Astronomers explore the universe by detecting and analyzing light from all over the electromagnetic spectrum. We concentrate on a subset of techniques for detection of photons at visible wavelengths.
This is a lab course, focused on obtaining and analyzing astronomical data with optical telescopes. Students will work in groups of two or three to conduct three distinct observational experiments. In Lab 1, students measure properties of astronomical cameras and develop a calibration scheme for optical imaging. In Lab 2, students will acquire time-series photometry of an exoplanet transit using the rooftop telescope. For Lab 3, students will write a project proposal to analyze data available in public telescope archives (such as the Hubble Space Telescope). The students will be responsible for setting up and calibrating the telescope equipment, obtaining their own data, analyzing the data, and reporting their work in lab reports written in the style of scientific papers. %These lab reports form the majority (70%) of the points to be earned in this course.

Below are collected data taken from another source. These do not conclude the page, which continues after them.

-- ==== Sys2Proof/Machine/State.lean ====
section
/-! DEFINITION. The state of the CS16, block by block, as plain data, and the state right after reset. -/

namespace Sys2Proof.Machine

/-! ### Names -/

/-- A handle (R14): a voice and the generation of one start on it. -/
structure Handle where
  voice : Fin 16
  generation : Byte
deriving DecidableEq, Repr

/-- Who asked for a start (R1). -/
inductive Owner where
  | link
  | lane (lane : Fin 4)
deriving DecidableEq, Repr

/-- The direction in which a position moves (R1). -/
inductive Direction where
  | forward
  | backward
deriving DecidableEq, Repr

/-- Loop modes (R1, R121). -/
inductive LoopMode where
  | none
  | forward
  | alternate
deriving DecidableEq, Repr

/-- Sample formats (R5, R121). -/
inductive Format where
  | s8
  | u8
  | s16
deriving DecidableEq, Repr

/-- Ramp modes (R27). -/
inductive RampMode where
  | once
  | cycle
  | swing
deriving DecidableEq, Repr

/-- The scale of a ramp or release: the frames between move instants (R27). -/
inductive Scale where
  | x1
  | x8
  | x64
  | x512
deriving DecidableEq, Repr

/-- Why a start ended (section 1.6). -/
inductive EndReason where
  | clipEnd
  | released
  | stopped
  | stolen
  | superseded
  | cancelled
deriving DecidableEq, Repr

/-- The status of a reply (R167). -/
inductive Status where
  | ok
  | accepted
  | badType
  | badLength
  | badField
  | notDefined
  | inUse
  | busy
  | isProtected
  | noVoice
  | clipBusy
  | stale
  | slotActive
  | wrongState
  | notApplied
  | suspect
deriving DecidableEq, Repr

/-! ### Voices (VCE) -/

/-- A release: a rate 1..255 with a scale (R1). -/
structure Release where
  rate : Nat
  scale : Scale
deriving DecidableEq, Repr

/-- A ramp as a request, cue block or start order gives it (R15, R33). -/
structure RampSpec where
  target : Nat
  rate : Nat
  scale : Scale
  mode : RampMode
  notify : Bool
deriving DecidableEq, Repr

/-- A ramp record in a voice (R27). -/
structure Ramp where
  mode : RampMode
  base : Nat
  target : Nat
  rate : Nat
  scale : Scale
  sub : Nat
  notify : Bool
deriving DecidableEq, Repr

/-- A start order (R39). `release` none is a release rate of 0: the clip's own. -/
structure StartOrder where
  clip : Fin 64
  priority : Fin 8
  group : Fin 8
  step : Nat
  level : Nat
  pan : Fin 16
  loopCount : Nat
  release : Option Release
  reverse : Bool
  noteEnd : Bool
  ramp : Option RampSpec
deriving DecidableEq, Repr

/-- The fields of a voice's sounding start (R1), present in every state but FREE. `pos` counts 1/4096 samples: its
integer part is `pos / 4096` and its fraction `pos % 4096`. -/
structure Sounding where
  clip : Fin 64
  pos : Nat
  direction : Direction
  step : Nat
  loopMode : LoopMode
  loops : Nat
  exit : Bool
  level : Nat
  ramp : Option Ramp
  release : Option Release
  pan : Fin 16
  priority : Fin 8
  group : Fin 8
  noteEnd : Bool
  owner : Owner
deriving DecidableEq, Repr

/-- The state a HELD voice returns to on CONTINUE (R1). -/
inductive HeldFrom where
  | playing
  | releasing
deriving DecidableEq, Repr

/-- Why a voice is being cut (R1). -/
inductive CutReason where
  | stopped
  | stolen
  | superseded
deriving DecidableEq, Repr

/-- The cut record (R1, R11). -/
structure Cut where
  framesLeft : Nat
  reason : CutReason
  generation : Byte
deriving DecidableEq, Repr

/-- The successor of a cutting voice (R1, R49). -/
structure Successor where
  order : StartOrder
  generation : Byte
  owner : Owner
deriving DecidableEq, Repr

/-- The state of a voice with the fields that state has (R1, R2). -/
inductive VoiceBody where
  | free
  | playing (start : Sounding)
  | releasing (start : Sounding)
  | held (start : Sounding) (heldFrom : HeldFrom)
  | cutting (start : Sounding) (cut : Cut) (successor : Option Successor)
deriving DecidableEq, Repr

/-- A voice context (R1). -/
structure Voice where
  generation : Byte
  body : VoiceBody
deriving DecidableEq, Repr

/-! ### Allocator (ALC) -/

/-- A retry that ALC has asked LNC about and not yet answered (R53, R85): the lane and the order its START wait held.
`standing` says that no later START wait of the lane has begun, so a START wait it is in is still that one. -/
structure Retry where
  lane : Fin 4
  order : StartOrder
  standing : Bool
deriving DecidableEq, Repr

/-- The state of ALC: the age list, oldest claim first (R52), the flag offer due (R53), and the retry of a round that stands
between its question and its answer (R85). -/
structure Alc where
  age : List (Fin 16)
  offerDue : Bool
  retry : Option Retry
deriving DecidableEq, Repr

/-! ### Clip directory and store (DIR, STO) -/

/-- The loop of a clip: present when its loop mode is not NONE (R121). -/
structure Loop where
  start : Nat
  finish : Nat
deriving DecidableEq, Repr

/-- A DEFINED clip record (R121). `loop` is absent for loop mode NONE. -/
structure ClipRecord where
  base : Nat
  count : Nat
  format : Format
  loopMode : LoopMode
  loop : Option Loop
  step : Nat
  release : Option Release
deriving DecidableEq, Repr

/-- One clip of the directory: its record, absent when EMPTY (R121), and its use count (R122). -/
structure Clip where
  record : Option ClipRecord
  useCount : Nat
deriving DecidableEq, Repr

/-- One sector table entry, with the sector's open mark in the state area (R118). -/
structure Sector where
  suspect : Bool
  useCount : Nat
  busy : Bool
  openMark : Bool
deriving DecidableEq, Repr

/-- Store operations (R128). -/
inductive StoreOp where
  | erase
  | program
  | commit
deriving DecidableEq, Repr

/-- The result of a store step (R128). -/
inductive StoreResult where
  | ok
  | timeout
  | verifyFail
deriving DecidableEq, Repr

/-- The operation record (R128). `image` is the model's own: the bytes a COMMIT program step programs and verifies,
taken when the step began (R184, log 17). -/
structure OpRecord where
  op : StoreOp
  sector : Fin 128
  page : Option Nat
  limitLeft : Nat
  commitStep : Option Nat
  data : Option (List Byte)
  image : Option (List Byte)
deriving DecidableEq, Repr

/-! ### Cue memory (CUM) -/

/-- What a PLAY block does when its start fails (R62). -/
inductive NoVoicePolicy where
  | skip
  | retry
  | fault
deriving DecidableEq, Repr

/-- The operands of a PLAY block (R58). -/
structure PlayOperands where
  h : Fin 4
  order : StartOrder
  policy : NoVoicePolicy
deriving DecidableEq, Repr

/-- The op of a cue block with its operands (R58). -/
inductive CueOp where
  | play (operands : PlayOperands)
  | ramp (h : Fin 4) (ramp : RampSpec)
  | release (h : Fin 4)
  | stop (h : Fin 4)
  | waitTime (ms : Nat)
  | waitVoice (h : Fin 4)
  | waitCode (code : Code)
  | repeatTo (target : Fin 256) (count : Nat)
  | mark (value : Half)
deriving DecidableEq, Repr

/-- A cue block (R57). -/
structure CueBlock where
  op : CueOp
  last : Bool
  pause : Bool
  note : Bool
  link : Fin 256
  quiet : Nat
deriving DecidableEq, Repr

/-! ### Lanes (LNC) -/

/-- Lane states (R75). -/
inductive LaneState where
  | idle
  | running
  | waiting
  | starved
  | paused
  | faulted
deriving DecidableEq, Repr

/-- Who started a lane's most recent run (R74). -/
inductive Origin where
  | link
  | binding (b : Fin 32)
  | autostart
deriving DecidableEq, Repr

/-- The counted loop in progress (R67). -/
structure Repeat where
  owner : Fin 256
  remaining : Nat
deriving DecidableEq, Repr

/-- What a waiting lane waits for (R74). -/
inductive Wait where
  | time (msLeft : Nat)
  | voice (handle : Handle)
  | code (code : Code)
  | start (order : StartOrder)
deriving DecidableEq, Repr

/-- The reasons a notice may be held for (R91). -/
inductive NoticeReason where
  | runEnd
  | pause
deriving DecidableEq, Repr

/-- A held LANE_IDLE notice (R91). -/
structure Notice where
  reason : NoticeReason
  msLeft : Nat
  slot : Fin 256
deriving DecidableEq, Repr

/-- A binding start queued behind a run (R94). -/
structure PendingStart where
  binding : Fin 32
  entry : Fin 256
  clear : Bool
deriving DecidableEq, Repr

/-- Fault codes of a lane (R88). -/
inductive LaneFault where
  | clipNotDefined
  | clipBusy
  | clipSuspect
  | noVoice
  | nestedRepeat
  | runaway
deriving DecidableEq, Repr

/-- A lane context (R74). -/
structure Lane where
  state : LaneState
  slot : Option (Fin 256)
  origin : Option Origin
  handles : Table (Option Handle) 4
  rep : Option Repeat
  wait : Option Wait
  pauseRequested : Bool
  budget : Nat
  notice : Option Notice
  pendingStart : Option PendingStart
  fault : Option (LaneFault × Fin 256)
deriving DecidableEq, Repr

/-! ### Trigger receiver (TRG) -/

/-- The states of a line receiver (R99, R160). -/
inductive RxState where
  | off
  | hunting
  | collecting
deriving DecidableEq, Repr

/-- Trigger line rates (R99). -/
inductive TrigRate where
  | b9600
  | b19200
  | b38400
deriving DecidableEq, Repr

/-- The trigger report setting (R99). -/
inductive Report where
  | nothing
  | unbound
  | all
deriving DecidableEq, Repr

/-- What a binding does when its lane is busy (R93). -/
inductive BusyPolicy where
  | ignore
  | restart
  | queue
deriving DecidableEq, Repr

/-- A binding record (R107). -/
structure Binding where
  enabled : Bool
  code : Code
  lane : Fin 4
  entry : Fin 256
  clear : Bool
  policy : BusyPolicy
  holdoff : Nat
  holdoffLeft : Nat
deriving DecidableEq, Repr

/-- What a receiver notes of a byte in reception on its line. -/
inductive Reception where
  /-- No byte is in reception. -/
  | idle
  /-- The start bit of a byte has begun (R101, R162). -/
  | begun
  /-- The receiver restarted at a new rate while a byte was in reception: the end of that byte is dropped (R114, R169). -/
  | dropped
deriving DecidableEq, Repr

/-- The state of TRG (R99, R103, R107). `bytes` are the bytes held, first received first. -/
structure Trg where
  rate : TrigRate
  report : Report
  rx : RxState
  bytes : List Byte
  gap : Nat
  reception : Reception
  filterList : List Code
  filterTable : Table Bool 64
  bindings : Table Binding 32
deriving DecidableEq, Repr

/-! ### Output (OUT) -/

/-- Output modes (R140). -/
inductive OutputMode where
  | stereo
  | mono
deriving DecidableEq, Repr

/-- Mute states (R142). -/
inductive MuteState where
  | unmuted
  | muting
  | muted
  | unmuting
deriving DecidableEq, Repr

/-- What the last output frame formed: the buses (R139), the values after the mute gain (R142), the duties (R144), and
the dead zone and blanking its four carrier periods run with (R145, R146). -/
structure FrameOut where
  busLeft : Int
  busRight : Int
  left : Int
  right : Int
  dutyLeft : Nat
  dutyRight : Nat
  zone : Nat
  blank : Bool
deriving DecidableEq, Repr

/-- The state of OUT (R137, R138, R140, R142, R145). -/
structure Out where
  mode : OutputMode
  leftMaster : Nat
  rightMaster : Nat
  deadZone : Nat
  mute : MuteState
  mutePos : Nat
  msCount : Half
  frameSub : Nat
  contributions : Table (Int × Int) 16
  shown : FrameOut
deriving DecidableEq, Repr

/-- The model's own (log 3): which shares of the coming output frame, and of the tick it may bring, have been taken
already by a command that names one of them. -/
structure Progress where
  /-- Voices V0 up to, not including, this one have done their frame work. -/
  voices : Nat
  /-- OUT has made the mute step. -/
  mute : Bool
  /-- LNK has counted the frame for its gap. -/
  hostGap : Bool
  /-- TRG has counted the frame for its gap. -/
  trigGap : Bool
  /-- The millisecond count has risen for the tick. -/
  count : Bool
  /-- Lanes L0 up to, not including, this one have taken the tick. -/
  lanes : Nat
  /-- TRG has taken the tick. -/
  holdoffs : Bool
  /-- STO has taken the tick. -/
  store : Bool
deriving DecidableEq, Repr

/-! ### Events (EVQ) -/

/-- Event kinds (R150). -/
inductive EventKind where
  | voiceEnd
  | rampDone
  | laneIdle
  | cueDone
  | mark
  | startFail
  | trigger
  | storeDone
  | setupLoaded
deriving DecidableEq, Repr

/-- An event record (R150). -/
structure EventRecord where
  kind : EventKind
  subject : Nat
  generation : Byte
  reason : Byte
  value : BitVec 32
  time : Half
  lost : Nat
deriving DecidableEq, Repr

/-- The tallies (R156). -/
inductive Tally where
  | linkCrc
  | linkFraming
  | linkLate
  | trigCrc
  | trigFraming
  | trigUnbound
  | trigRefused
  | eventsLost
  | steals
  | startFails
  | outputClips
deriving DecidableEq, Repr

/-- The place of a tally in the order of R156. -/
def Tally.index : Tally → Fin 11
  | .linkCrc => 0
  | .linkFraming => 1
  | .linkLate => 2
  | .trigCrc => 3
  | .trigFraming => 4
  | .trigUnbound => 5
  | .trigRefused => 6
  | .eventsLost => 7
  | .steals => 8
  | .startFails => 9
  | .outputClips => 10

/-- The state of EVQ: the event queue, oldest record first (R151), the lost counter (R152) and the tallies (R156). -/
structure Evq where
  queue : List EventRecord
  lost : Nat
  tallies : Table Nat 11
deriving DecidableEq, Repr

/-! ### Link (LNK) -/

/-- Host link rates (R160). -/
inductive LinkRate where
  | b19200
  | b57600
  | b115200
  | b230400
deriving DecidableEq, Repr

/-- A reply: the frame that is leaving HTX (R165). -/
structure Reply where
  tag : Byte
  type : Byte
  status : Status
  data : List Byte
deriving DecidableEq, Repr

/-- What takes effect when the last byte of the reply has left HTX (R169, R170). -/
inductive AfterReply where
  | nothing
  | newRate (rate : LinkRate)
  | coldReset
deriving DecidableEq, Repr
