-- ==== Sys2Proof/Machine/Ops.lean ====
section
/-! DEFINITION. The shared operations on the state: the store's bytes, one entry of each table, event records, tallies,
signals and claims. -/

namespace Sys2Proof.Machine

/-- What a step answers. -/
abbrev Result := Host.Outcome State Fault Refusal

/-- The sixteen voices in ascending number. -/
def allVoices : List (Fin 16) := [0, 1, 2, 3, 4, 5, 6, 7, 8, 9, 10, 11, 12, 13, 14, 15]

/-- The four lanes in ascending number. -/
def allLanes : List (Fin 4) := [0, 1, 2, 3]

/-- The thirty-two bindings in ascending number. -/
def allBindings : List (Fin 32) :=
  [0, 1, 2, 3, 4, 5, 6, 7, 8, 9, 10, 11, 12, 13, 14, 15, 16, 17, 18, 19, 20, 21, 22, 23, 24, 25, 26, 27, 28, 29, 30, 31]

/-- A number as an index below a bound, where it is one. -/
def finOf (n k : Nat) : Option (Fin n) :=
  if h : k < n then some ⟨k, h⟩ else none

/-! ### The store's bytes (R117) -/

/-- The bytes of the store: the cells that differ from an erased byte, addresses rising. -/
abbrev Memory := List Host.Cell

/-- The byte at an address; an unlisted address reads as an erased byte (log 9). -/
def Memory.read : Memory → Nat → Byte
  | [], _ => Config.erasedByte
  | (k, b) :: rest, a => if k = a then b else Memory.read rest a

/-- The cell that holds a byte, or no cell where the byte is an erased one. -/
def Memory.cell (a : Nat) (b : Byte) (rest : Memory) : Memory :=
  if b = Config.erasedByte then rest else (a, b) :: rest

/-- The store with the byte at one address replaced. -/
def Memory.write : Memory → Nat → Byte → Memory
  | [], a, b => Memory.cell a b []
  | (k, c) :: rest, a, b =>
    if a < k then Memory.cell a b ((k, c) :: rest)
    else if a = k then Memory.cell a b rest
    else (k, c) :: Memory.write rest a b

/-- The canonical form, from a least address on: addresses strictly rise and no cell holds an erased byte. -/
def Memory.wfFrom : Nat → Memory → Bool
  | _, [] => true
  | lo, (k, b) :: rest => decide (lo ≤ k) && decide (b ≠ Config.erasedByte) && Memory.wfFrom (k + 1) rest

/-- The canonical form of the store's bytes. -/
def Memory.wf (m : Memory) : Bool :=
  Memory.wfFrom 0 m

/-- The bytes at `count` addresses from `a` on, in ascending address order. -/
def Memory.readBytes (m : Memory) : Nat → Nat → List Byte
  | _, 0 => []
  | a, count + 1 => m.read a :: Memory.readBytes m (a + 1) count

/-- The store with bytes written from `a` on. -/
def Memory.writeBytes : Memory → Nat → List Byte → Memory
  | m, _, [] => m
  | m, a, b :: rest => Memory.writeBytes (m.write a b) (a + 1) rest

/-- The store after an erase of `count` bytes from `a` on: each becomes 0xFF (R117). -/
def Memory.erase (m : Memory) (a count : Nat) : Memory :=
  m.filter fun c => decide (c.1 < a) || decide (a + count ≤ c.1)

/-- The store after a program from `a` on: each bit is 0 where the bit stored before or the bit programmed is 0 (R117). -/
def Memory.program : Memory → Nat → List Byte → Memory
  | m, _, [] => m
  | m, a, b :: rest => Memory.program (m.write a (m.read a &&& b)) (a + 1) rest

/-- `count` bytes of free values from `a` on, from the `k`-th damaged step (log 8). -/
def damagedBytes (k : Nat) : Nat → Nat → List Byte
  | _, 0 => []
  | a, count + 1 => Config.damagedByte k a :: damagedBytes k (a + 1) count

/-! ### One entry of a table -/

/-- The voice numbered `v`. -/
def State.voice (s : State) (v : Fin 16) : Voice := s.voices.get v

/-- The state with one voice context replaced. -/
def State.setVoice (s : State) (v : Fin 16) (x : Voice) : State :=
  { s with voices := s.voices.set v x }

/-- The state with the body of one voice replaced, its generation kept. -/
def State.setBody (s : State) (v : Fin 16) (b : VoiceBody) : State :=
  s.setVoice v { s.voice v with body := b }

/-- The lane numbered `l`. -/
def State.lane (s : State) (l : Fin 4) : Lane := s.lanes.get l

/-- The state with one lane context replaced. -/
def State.setLane (s : State) (l : Fin 4) (x : Lane) : State :=
  { s with lanes := s.lanes.set l x }

/-- The clip numbered `c`. -/
def State.clip (s : State) (c : Fin 64) : Clip := s.clips.get c

/-- The state with one clip replaced. -/
def State.setClip (s : State) (c : Fin 64) (x : Clip) : State :=
  { s with clips := s.clips.set c x }

/-- The state with one sector table entry replaced. -/
def State.setSector (s : State) (i : Fin 128) (x : Sector) : State :=
  { s with sectors := s.sectors.set i x }

/-- The state with one cue slot replaced. -/
def State.setCue (s : State) (i : Fin 256) (x : Option CueBlock) : State :=
  { s with cues := s.cues.set i x }

/-- The binding numbered `b`. -/
def State.binding (s : State) (b : Fin 32) : Binding := s.trg.bindings.get b

/-- The state with one binding record replaced. -/
def State.setBinding (s : State) (b : Fin 32) (x : Binding) : State :=
  { s with trg := { s.trg with bindings := s.trg.bindings.set b x } }

/-- The state with the age list replaced (R52). -/
def State.setAge (s : State) (age : List (Fin 16)) : State :=
  { s with alc := { s.alc with age := age } }

/-- The state with offer due set (R53). -/
def State.offer (s : State) : State :=
  { s with alc := { s.alc with offerDue := true } }

/-- The state with offer due cleared (R53). -/
def State.clearOffer (s : State) : State :=
  { s with alc := { s.alc with offerDue := false } }

/-- The state with the retry that stands between its question and its answer replaced (R85). -/
def State.setRetry (s : State) (r : Option Retry) : State :=
  { s with alc := { s.alc with retry := r } }

/-- A point at which another command may be taken is reached: whether one is, and the state past the point (R79, R85, log 6). -/
def State.opening (s : State) : Bool × State :=
  (s.openings.headD false, { s with openings := s.openings.tail })

/-- VCE tells LNC that a handle is no longer live (R14): the signal waits behind those already sent. -/
def State.signal (s : State) (h : Handle) : State :=
  { s with signals := s.signals ++ [h] }

/-- The state with a voice's contributions to the frame (R3). -/
def State.setContribution (s : State) (v : Fin 16) (c : Int × Int) : State :=
  { s with out := { s.out with contributions := s.out.contributions.set v c } }

/-! ### Tallies and event records (R151, R152, R156) -/

/-- A tally raised by one; it stays at its greatest value (R156). -/
def State.raise (s : State) (t : Tally) : State :=
  { s with evq := { s.evq with
      tallies := s.evq.tallies.set t.index (min Config.tallyMax (s.evq.tallies.get t.index + 1)) } }

/-- EVQ accepts a record at the tail of the queue (R151). -/
def State.accept (s : State) (kind : EventKind) (subject : Nat) (generation reason : Byte) (value : BitVec 32) : State :=
  { s with evq := { s.evq with
      queue := s.evq.queue ++ [⟨kind, subject, generation, reason, value, s.out.msCount, s.evq.lost⟩]
      lost := 0 } }

/-- EVQ drops a record for a full queue (R152). -/
def State.dropRecord (s : State) : State :=
  let t := s.raise .eventsLost
  { t with evq := { t.evq with lost := min Config.lostMax (t.evq.lost + 1) } }

/-- A block posts a record (R151, R152). -/
def State.post (s : State) (kind : EventKind) (subject : Nat) (generation reason : Byte) (value : BitVec 32) : State :=
  if s.evq.queue.length < Config.queueRecords then s.accept kind subject generation reason value else s.dropRecord

/-- A record's value from its bytes 4 to 7 (R177). -/
def eventValue (b4 b5 b6 b7 : Byte) : BitVec 32 := b4 ++ b5 ++ b6 ++ b7

/-! ### Regions and claims (R42, R50, R120) -/

/-- The bytes of a clip's region (R5, R121). -/
def ClipRecord.regionBytes (r : ClipRecord) : Nat :=
  match r.format with
  | .s8 => r.count
  | .u8 => r.count
  | .s16 => 2 * r.count

/-- A clip's region touches a sector (R42): the sectors of its first and last byte and every one between. -/
def ClipRecord.touches (r : ClipRecord) (sector : Nat) : Bool :=
  decide (r.base / Config.sectorBytes ≤ sector)
    && decide (sector ≤ (r.base + r.regionBytes - 1) / Config.sectorBytes)

/-- The sector table with the use count of every sector a clip touches changed. -/
def changeUse (f : Nat → Nat) (r : ClipRecord) (t : Table Sector 128) : Table Sector 128 :=
  t.mapIdx fun i x => if r.touches i then { x with useCount := f x.useCount } else x

/-- The use counts of a clip and of the sectors it touches changed (R50). -/
def State.changeClaim (s : State) (f : Nat → Nat) (c : Fin 64) : State :=
  let x := s.clip c
  let t := s.setClip c { x with useCount := f x.useCount }
  match x.record with
  | none => t
  | some r => { t with sectors := changeUse f r t.sectors }

/-- A start's claim is taken (R50). -/
def State.takeClaim (s : State) (c : Fin 64) : State :=
  s.changeClaim (· + 1) c

/-- A start's claim is released (R13 step 2, R19 step 2). -/
def State.releaseClaim (s : State) (c : Fin 64) : State :=
  s.changeClaim (· - 1) c

/-- A SETUP COMMIT is in flight (R184). -/
def State.commitInFlight (s : State) : Bool :=
  match s.op with
  | some r => decide (r.op = .commit)
  | none => false

/-- Some sector a clip touches meets a test (R42). -/
def State.touchedSector (s : State) (r : ClipRecord) (p : Sector → Bool) : Bool :=
  s.sectors.anyIdx fun i x => r.touches i && p x

end Sys2Proof.Machine
end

The lecture component is intimately intertwined with the experimental aspects of the course. The students will learn the basics of practical observational astronomy, such as determining the observability of select targets, telescope and detector technology, the use of photometric and spectroscopic techniques, and methods of error, statistical, and time-series analysis. A limited number of homework sets will be assigned to facilitate comprehension of the lecture material.
Data analysis will be performed using standard astronomy software packages. In addition, students will need to familiarize themselves with standard Linux tools (such as bash scripting), as well as one general-purpose programming language such as python. Tutorials will be provided during class-time and/or as homework.
For Lab 3, the project on archival data, the students will write project proposals and conduct a peer-review of all proposals. The proposal will emphasize the need for generating a testable hypothesis and justifying it through expected signal-to-noise or other appropriate statistical arguments. The peer evaluations will serve to assess the evaluator's ability to critically assess the quality of the other proposals.
Towards the end of the course, the students will prepare a final oral or poster presentation on one of the projects.